2015-10-30 20:00:01,546 INFO [main] org.hibernate.validator.internal.util.Version - HV000001: Hibernate Validator 5.0.1.Final

2015-10-30 20:00:01.693 INFO io.druid.guice.JsonConfigurator - Loaded class[class io.druid.guice.ExtensionsConfig] from props[druid.extensions.] as [ExtensionsConfig{searchCurrentClassloader=true, coordinates=, localRepository=’/home/bon/.m2/repository’, remoteRepositories=[http://repo1.maven.org/maven2/, https://metamx.artifactoryonline.com/metamx/pub-libs-releases-local]}]

2015-10-30 20:00:01.943 INFO com.metamx.emitter.core.LoggingEmitter - Start: started [true]

2015-10-30 20:00:02.037 INFO com.twitter.finagle - Finagle version 6.18.0 (rev=a12a6ab5ce5d213c3753ad5884daa712df1b973b) built at 20140625-103953

2015-10-30 20:00:02.090 DEBUG org.apache.zookeeper.ClientCnxn - Reading reply sessionid:0x3508bb16cac0030, packet:: clientPath:null serverPath:null finished:false header:: 1,3 replyHeader:: 1,34359771081,0 request:: '/druid,F response:: s{12884947409,12884947409,1403217745330,1403217745330,0,8,0,0,0,8,25775706342}

For all three versions I have pinned the curator framework to 2.6.0 and the jackson libraries to 1.9.13. Tranquility 0.2.16 continues to work, the others do not. Any ideas on what might be the cause?

We are running zookeeper 3.4.6 and druid-0.6.173. I’m trying to get ready to upgrade to druid 0.7.X

Thanks

Mark

Hey Mark,

Could you post the code that you’re using to set up the beam stack?

And could you post a thread dump of the process that shows a stack trace of where it’s getting stuck? (jstack -l [pid])

Btw, if you’re upgrading anyway, Druid 0.8.1 has been out for a while and has a lot of improvements over 0.7.x.

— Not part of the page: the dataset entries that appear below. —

/-- A requester port: its open transactions in issue order, the data credits it holds per package-wide logical
fold (03 R96), its four sluices and its own order counter. -/
structure ReqPort where
  txns : List Txn := []
  credits : Vector Nat 32 := Vector.replicate 32 0
  sluice : Vector Sluice 4 := Vector.replicate 4 {}
  nextSeq : Nat := 0
  deriving DecidableEq, Repr

/-! ### Gates and Stiles (08, 19 R503 to R509) -/

/-- What a Gate or caching Stile drives towards its agent (19 R503), in the order of its channels. POISON of a Comp is
that of the data that came before it or with it (08 R216). -/
inductive OutItem where
  | snp (op : SnpOp) (laddr : Line) (stag : BitVec 4)
  | comp (ctag : BitVec 8) (grant : CacheState) (data : Bool) (core : Option Core) (poison : Bool)
  | ordered (ctag : BitVec 8) (core : Option Core)
  | err (ctag : BitVec 8) (ecode : BitVec 4) (core : Option Core)
  | refused (ctag : BitVec 8) (core : Option Core)
  | lowerOnly (ctag : BitVec 8) (core : Option Core)
  | barrier (ctag : BitVec 8) (core : Core) (err : Bool)
  | data (ctag : BitVec 8) (data : LineData) (poison : Bool)
  deriving DecidableEq, Repr

/-- A combining-buffer entry (08 R206): line, bytes not yet issued, cores, allocation cycle, and whether it drains. -/
structure CbEntry where
  line : Line
  data : LineData
  be : LineMask
  cores : BitVec 4
  alloc : Nat
  draining : Bool := false
  drainSeq : Nat := 0                 -- its place in the order of the port once it drains
  poison : Bool := false
  deriving DecidableEq, Repr

/-- What an access held in the reorder buffer came to. -/
structure RobResult where
  data : Option (LineData × Bool) := none
  grant : CacheState := .i
  ecode : BitVec 4 := 0
  deriving DecidableEq, Repr

/-- A reorder-buffer entry (08 R205): its place in program order, its access, whether it is the lower or upper half
of a split access, or a lower half performed alone (R214), the bytes of an upper half, and the result to deliver.
`slot`: it takes one of the 128 entries; an access that ended in Err before it was issued takes none. -/
structure RobEntry where
  seq : Nat
  core : Option Core
  line : Line
  ctag : BitVec 8
  op : ReqOp
  half : Option Bool := none
  lower : Bool := false
  upLen : Nat := 0
  slot : Bool := true
  res : Option RobResult := none
  deriving DecidableEq, Repr

/-- A barrier that waits (08 R209, R210). -/
structure BarWait where
  core : Core
  kind : BKind
  scope : BScope
  ctag : BitVec 8
  seq : Nat
  deriving DecidableEq, Repr

/-- A store, or half of one, that waits (08 R206 to R209): for its data, for a combining-buffer entry, for an entry of
its line to drain, or behind a barrier of its core. Its bytes lie in one line. -/
structure StoreWait where
  seq : Nat
  ctag : BitVec 8
  core : Option Core
  line : Line
  off : Nat
  len : Nat
  upper : Bool := false
  data : Option (LineData × LineMask × Bool) := none
  conflict : Bool := false             -- it must wait until the drained requests of its line are answered (R208)
  deriving DecidableEq, Repr

/-- A snoop in a snoop inbox or at the agent, with its STAG (09 R240, 19 R503). -/
structure SnpIn where
  stag : BitVec 4
  flit : SnpFlit
  kept : Bool := false
  acked : Option CacheState := none   -- its SnpAck with DATA 1 went out; its SnpData is due
  deriving DecidableEq, Repr

/-- GATE_CORE_STAT and GATE_CORE_ERRADDR of one core (08 R227, R228). -/
structure CoreStat where
  barrierErr : Bool := false
  writeErr : Bool := false
  poisonSeen : Bool := false
  splitCancelled : Bool := false
  errCount : BitVec 16 := 0
  errAddr : Option Line := none
  errPending : Bool := false
  deriving DecidableEq, Repr

/-- A DEVICE access at its target Stile (08 R223): the request flit, its data, and the abandon limit (R212). -/
structure DevAcc where
  flit : ReqFlit
  data : Option (LineData × Bool)
  limit : Nat
  kept : Bool := false
  deriving DecidableEq, Repr

/-- An item driven on DQ (19 R509). -/
structure DqItem where
  tag : BitVec 5
  write : Bool
  addr : Addr
  len : BitVec 7
  data : LineData
  deriving DecidableEq, Repr

/-- A Gate or Stile: the requester port and the channels (08, 19 R503 to R509). A Gate uses the combining
buffer, reorder buffer, cores and barriers; a Stile uses WRITE_ORDER and the DEVICE target. -/
structure AgentPort where
  port : ReqPort := {}
  putCleanEn : Bool := false
  cbEn : Bool := true
  writeOrder : Bool := true
  cb : List CbEntry := []
  rob : List RobEntry := []
  core : Vector CoreStat 4 := Vector.replicate 4 {}
  bars : List BarWait := []
  stores : List StoreWait := []
  snpIn : List SnpIn := []
  hq : Option (BitVec 5) := none
  out : List OutItem := []
  dataIn : List DatItem := []
  devQ : List DevAcc := []
  devData : List DatFlit := []
  devOpen : List (BitVec 5 × DevAcc) := []
  devDead : List (BitVec 5 × DevAcc) := []
  devDrop : List (AgentId × TxId) := []   -- DAT flits still due of DEVICE writes abandoned here
  late : BitVec 16 := 0
  dq : List DqItem := []
  deriving DecidableEq, Repr

/-! ### Fold: pens, transaction table, arrays (03 to 07) -/

/-- A pen item (03 R73, R74) with D_f and A_f as the fold took them at its arrival (11 R289, R292). -/
structure PenItem where
  pen : Nat
  flit : ReqFlit
  port : Fin 4
  arrive : Nat
  df : Nat
  af : Nat
  kept : Bool := false                -- it sits in the item kept for escalated flits (09 R240)
  shadowHold : Bool := false          -- returned for want of a shadow entry (R76)
  notBefore : Nat := 0                -- a released hold: first cycle in which the item may be pulled
  deriving DecidableEq, Repr

/-- Who a snoop of a transaction goes to: an agent directly, a die's fan-out point, or one way of a cluster
(04 R118, R121). -/
inductive SnpTarget where
  | agent (a : AgentId)
  | muster (d : Die) (skip : BitVec 7)
  | probe (g : GateN) (way : Nat)
  deriving DecidableEq, Repr

/-- Phases of a transaction-table entry (03 R79); FREE is an absent entry. -/
inductive Phase where
  | lookup | snoop | data | ackwait | orphan
  deriving DecidableEq, Repr

/-- What an entry has of the memory side (03 R86, 06 R149 to R152). -/
inductive MemSide where
  | unneeded
  | needMr           -- no miss register free (R152)
  | refused          -- the 8 attachments are used (R150)
  | waiting          -- on a miss register
  | held (data : LineData) (poison : Bool)
  deriving DecidableEq, Repr

/-- How an entry stands to the Earmark way it needs (04 R114 to R116). -/
inductive WayNeed where
  | none
  | choose           -- waits until a way of the set can be chosen, or an entry for the back-invalidation
  | binv             -- waits for its back-invalidation
  | ready (way : Nat)
  deriving DecidableEq, Repr

/-- A transaction-table entry (03 R78, R79): the request as its flit gave it, the attributes sampled at
allocation (01 R28), and what its flow still needs. -/
structure TTEntry where
  idx : TTIdx
  flit : ReqFlit
  line : Line
  phase : Phase := .lookup
  seq : Nat := 0                       -- order of allocation
  arrive : Nat := 0                    -- its item's arrival cycle and port (R74), for the rank of R152
  port : Fin 4 := 0
  fetch : Bool := false
  far : Bool := false
  wpolicy : BitVec 2 := 0
  prefetch : Bool := false
  bwMode : BitVec 2 := 0
  mpAlias : Bool := false
  mpSlot : Option (Nat × Nat) := none  -- Millpond set and logical way (06 R171)
  isBinv : Bool := false               -- a back-invalidation (04 R115)
  binvFor : Option TTIdx := none       -- the entry it frees a way for, while that entry waits for it
  binvWay : Option Nat := none
  allocCycle : Nat := 0
  af : Nat := 0
  shareBy : Nat := 0
  shareMissed : Bool := false
  push : LineData := 0                 -- the request's own DAT flit
  pushPoison : Bool := false
  snpOp : SnpOp := .share
  waits : List SnpTarget := []         -- snoop answers still expected (SNPOUT)
  sent : List SnpTarget := []          -- every snoop sent
  wbAcks : Nat := 0
  putsAbsorbed : Nat := 0
  dataAcks : Nat := 0
  dataGot : Nat := 0
  probeData : List (GateN × Nat × CacheState) := []   -- WayProbe answers whose SnpData is still due
  probeEarly : List (GateN × LineData) := []          -- WayProbe data that came before its SnpAck
  couldDirty : Bool := false           -- a snoop that could return dirty data was sent (R87)
  dirty : Bool := false
  poison : Bool := false
  lb : LineData := 0
  commit : Bool := false
  mr : Option Nat := none
  ms : MemSide := .unneeded
  mus : Bool := false                  -- served by the MUS row
  suspect : Bool := false              -- served as a full Muster in a SUSPECT set (04 R126)
  musDies : BitVec 8 := 0
  keep : BitVec 8 := 0
  remain : Bool := false               -- some snooped holder keeps the line
  wayNeed : WayNeed := .none
  riding : Bool := false               -- a maintenance rider (05 R137)
  devOut : Bool := false               -- the device request at the memory port is open (R94)
  devErr : Bool := false
  dataSent : Bool := false
  grant : CacheState := .i
  deriving DecidableEq, Repr

/-- A Tally entry (04 R101). -/
structure TallyRec where
  tag : BitVec 35
  st : BitVec 2
  crc : BitVec 6
  deriving DecidableEq, Repr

Hmmm… I thought you had to upgrade to 0.7.X before 0.8?

In any event stack trace attached. Strange I would have thought to see something running in the io.druid namespace.

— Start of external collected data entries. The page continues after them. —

/-! ### Flits -/

/-- Target of a flit. For a Muster snoop it is the target die's fan-out point (02 R54). -/
def Flit.tgt (f : Flit) : AgentId :=
  match f with
  | .req x => x.tgt
  | .snp x => if x.muster then agent (dieOf x.tgt) 124 else x.tgt
  | .rsp x => x.tgt
  | .dat x => x.tgt

/-- Source of a flit. -/
def Flit.src (f : Flit) : AgentId :=
  match f with
  | .req x => x.src
  | .snp x => x.src
  | .rsp x => x.src
  | .dat x => x.src

/-- REV of a flit (02 R43, R54). -/
def Flit.rev (f : Flit) : BitVec 5 :=
  match f with
  | .req x => x.rev
  | .snp x => x.rev
  | _ => 0

/-- The flit with REV one higher, kept at 31 (09 R240, R241). -/
def Flit.bump (f : Flit) : Flit :=
  match f with
  | .req x => .req { x with rev := if x.rev == 31 then 31 else x.rev + 1 }
  | .snp x => .snp { x with rev := if x.rev == 31 then 31 else x.rev + 1 }
  | .rsp x => .rsp x
  | .dat x => .dat x

/-- The ford position where an agent of die d attaches, a logical fold's through the fold map (09 R232). -/
def Repl.fordOf (r : Repl) (d : Die) (a : AgentId) : Nat :=
  if isFold a then
    match r.pfoldOf d (lfoldOf a) with
    | some p => fordOfFold p
    | none => fordOfFold (Fin.ofNat 5 (lfoldOf a).val)
  else fordOfLocal (localOf a)

/-- Agents hand flits to the injection queues of their fords (09 R243); a fenced ford takes none, and its agent keeps them
(R250). -/
def Paddock.offer (q : Paddock) (l : List InjItem) : Paddock :=
  { q with stream := { q.stream with
      inj := q.stream.inj ++ l.map fun i => { i with held := bitAt q.ebb.fenceReq i.pos } } }

/-- Hand a flit to the injection queue of its agent's ford (09 R243). -/
def State.inject (s : State) (d : Die) (net : Net) (a : AgentId) (cls : Cls) (f : Flit) : State :=
  s.modPad d fun p => p.offer [{ net := net, pos := p.repl.fordOf d a, agent := a, cls := cls, flit := f, since := p.aon.hcycle }]

/-- Send an RSP flit from an agent of die d. -/
def State.sendRsp (s : State) (d : Die) (cls : Cls) (f : RspFlit) : State := s.inject d .rsp f.src cls (.rsp f)

/-- Send a DAT flit from an agent of die d. -/
def State.sendDat (s : State) (d : Die) (cls : Cls) (f : DatFlit) : State := s.inject d .dat f.src cls (.dat f)

/-- Send an SNP flit from an agent of die d. -/
def State.sendSnp (s : State) (d : Die) (cls : Cls) (f : SnpFlit) : State := s.inject d .snp f.src cls (.snp f)

/-! ### Events (15 R407) -/

/-- Both copies of a pointer move by `n`. -/
def Ptr2.add (p : Ptr2) (n : Nat) : Ptr2 := { a := p.a + BitVec.ofNat 10 n, b := p.b + BitVec.ofNat 10 n }

/-- Both copies of a pointer move back by `n`. -/
def Ptr2.back (p : Ptr2) (n : Nat) : Ptr2 := { a := p.a - BitVec.ofNat 10 n, b := p.b - BitVec.ofNat 10 n }

/-- The copies of a pointer agree. -/
def Ptr2.same (p : Ptr2) : Bool := p.a == p.b

/-- The larger of the counts that the two copies of a head and a tail give. -/
def ptrCount (head tail : Ptr2) : Nat := max (tail.a - head.a).toNat (tail.b - head.b).toNat

/-- The pointer copies of an event queue agree (15 R405). -/
def EventQueue.same (q : EventQueue) : Bool := q.head.same && q.tail.same

/-- An event queue whose pointer copies differ is reset to empty; the events dropped are counted (15 R405). -/
def EventQueue.reset (q : EventQueue) : EventQueue :=
  { q with events := [], head := {}, tail := {}, dropped := min 65535 (q.dropped + q.events.length) }

/-- An event queue selects a kind. -/
def EventQueue.wants (q : EventQueue) (kind : Nat) : Bool := bitAt q.mask (kind - 1)

/-- One event of a kind posted to an event queue that selects it; a full queue drops it (15 R407). -/
def EventQueue.post (q : EventQueue) (kind : Nat) (e : BitVec 64) : EventQueue :=
  if q.wants kind then
    if q.events.length < 128 then { q with events := q.events ++ [e], tail := q.tail.add 1 }
    else { q with dropped := min 65535 (q.dropped + 1) }
  else q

Beam code follows. You end up seeing the connecting to druid log message but not the following starting data flush timer.

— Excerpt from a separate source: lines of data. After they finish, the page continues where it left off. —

/-- Absorb a crossing Put into the entry that blocks its line (03 R81); the shadow is read for it (04 R108, R109). -/
def FC.absorb (c : FC) (it : PenItem) (t : TTEntry) : FC :=
  match c.f.datOf it.flit with
  | none => c
  | some d =>
    let f := it.flit
    let c := (c.shadowCheck.takeItem it).takeDirty t.idx d.payload d.poison
    let c := c.modEntry t.idx fun x => { x with putsAbsorbed := x.putsAbsorbed + 1 }
    let c := if c.localGate f.src then c.shadowFree (gateOf f.src) (lineOf f.addr) f.op else c
    let c := c.rsp f.cls .comp f.src f.txid (BitVec.ofNat 12 t.idx.val) .i false false true 0
    ((c.ev 0x0B).slot 0).pump

/-- Who a Put comes from, as the records show it (03 R90, R92, 04 R123, 05 R141). -/
inductive PutFrom where
  | shadow       -- a shadow entry matches it
  | owner        -- recorded owner, or its die is marked in MUS, or a SUSPECT set without a matching way
  | sharer       -- recorded only in S
  | stranger     -- no record names it and no other agent is recorded as owner
  | wrong        -- another agent is recorded as owner
  deriving DecidableEq, Repr

/-- The finding for a Put. -/
def FC.putFrom (c : FC) (f : ReqFlit) (k : Look) : PutFrom :=
  let a := f.src
  let l := lineOf f.addr
  if c.localGate a && c.f.shadowHas (gateOf a) l f.op then .shadow
  else
    let mine := match k.own with
      | some h => some h.st
      | none => match k.em with
        | some (_, .exc x) => if x == a then some 2 else none
        | some (_, x) => if x.sharers.contains a then some 1 else none
        | none => none
    let marked := match k.em with
      | some (_, .mus ds) => bitAt ds (dieOf a).val
      | _ => k.suspect
    let other := k.others.any (fun h => h.st == 2)
      || k.shadow.any (fun g => !(c.localGate a && gateOf a == g))
      || (match k.em with
          | some (_, .exc x) => x != a
          | _ => false)
    if mine == some 2 || marked then .owner
    else if mine == some 1 then .sharer
    else if other then .wrong
    else .stranger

   log.info("Starting Curator")

curator = CuratorFrameworkFactory.builder()

.connectString(config.getDruidZookeeper()).retryPolicy(new BoundedExponentialBackoffRetry(1000, 120000, 10)).build()

curator.start()

    log.info("Connecting to Druid")

log.info(“Timestamp value: {}”, config.getDruidDataTimestamp())

    // build the druid beam service

druidService = DruidBeams

.builder(new Timestamper<Map<String, Object>>() {

def cnt = 0

@Override

public DateTime timestamp(Map<String, Object> theMap) {

def dt = new DateTime(theMap.get(config.getDruidDataTimestamp().toLowerCase()))

return dt

}

})

.curator(curator)

.timestampSpec(new TimestampSpec(config.getDruidDataTimestamp().toLowerCase(), “millis”))

.discoveryPath(config.getDruidDiscoveryPath())

.location(new DruidLocation(new DruidEnvironment(config.getDruidIndexService(), config.getDruidFirehosePattern()), config.getDruidDataSource()))

.rollup(DruidRollup.create(DruidDimensions.specific(dim.druidDimensions), config.getDruidDataAggregators().druidAggregators, config.getDruidDataGranularity().granularity))

.tuning(ClusteredBeamTuning.create(config.getDruidTuningSegmentGranularity(), config.getDruidTuningWarmingPeriod(),

config.getDruidTuningWindowPeriod(), config.getDruidTuningPartitions(), config.getDruidTuningReplicants()))

.buildJavaService()

    log.info("Starting data flush timer")

stack.txt (18.9 KB)

I’ve done a little more research. Version 0.2.19 is the last one that appears to work. Version 0.2.2 shows the hanging behaviour.
Going to see if something sticks out.

Annnnndddd… it looks like I had a dimension and aggregator with the same name.

On the earlier versions of tranquility “it worked”. On newer versions of tranquility (like 0.5.0) it just dies after the curator connection with no messaging. Looks like there might have been some dependency issues too, but not all the versions I tested were release versions

Mark

Hey Mark,

Glad you figured out what was going on. And, yeah, that dimension-metric name check was added at some point because Druid actually gets confused when it’s asked to create a metric with the same name as a dimension (you can get around that by changing the metric name).

And, from the stack trace, it looks like things were stuck because your “main” thread had exited. Strange that there was no exception message printed on the console. Usually the JVM will print a stack trace when “main” dies, unless something had caught and suppressed the error.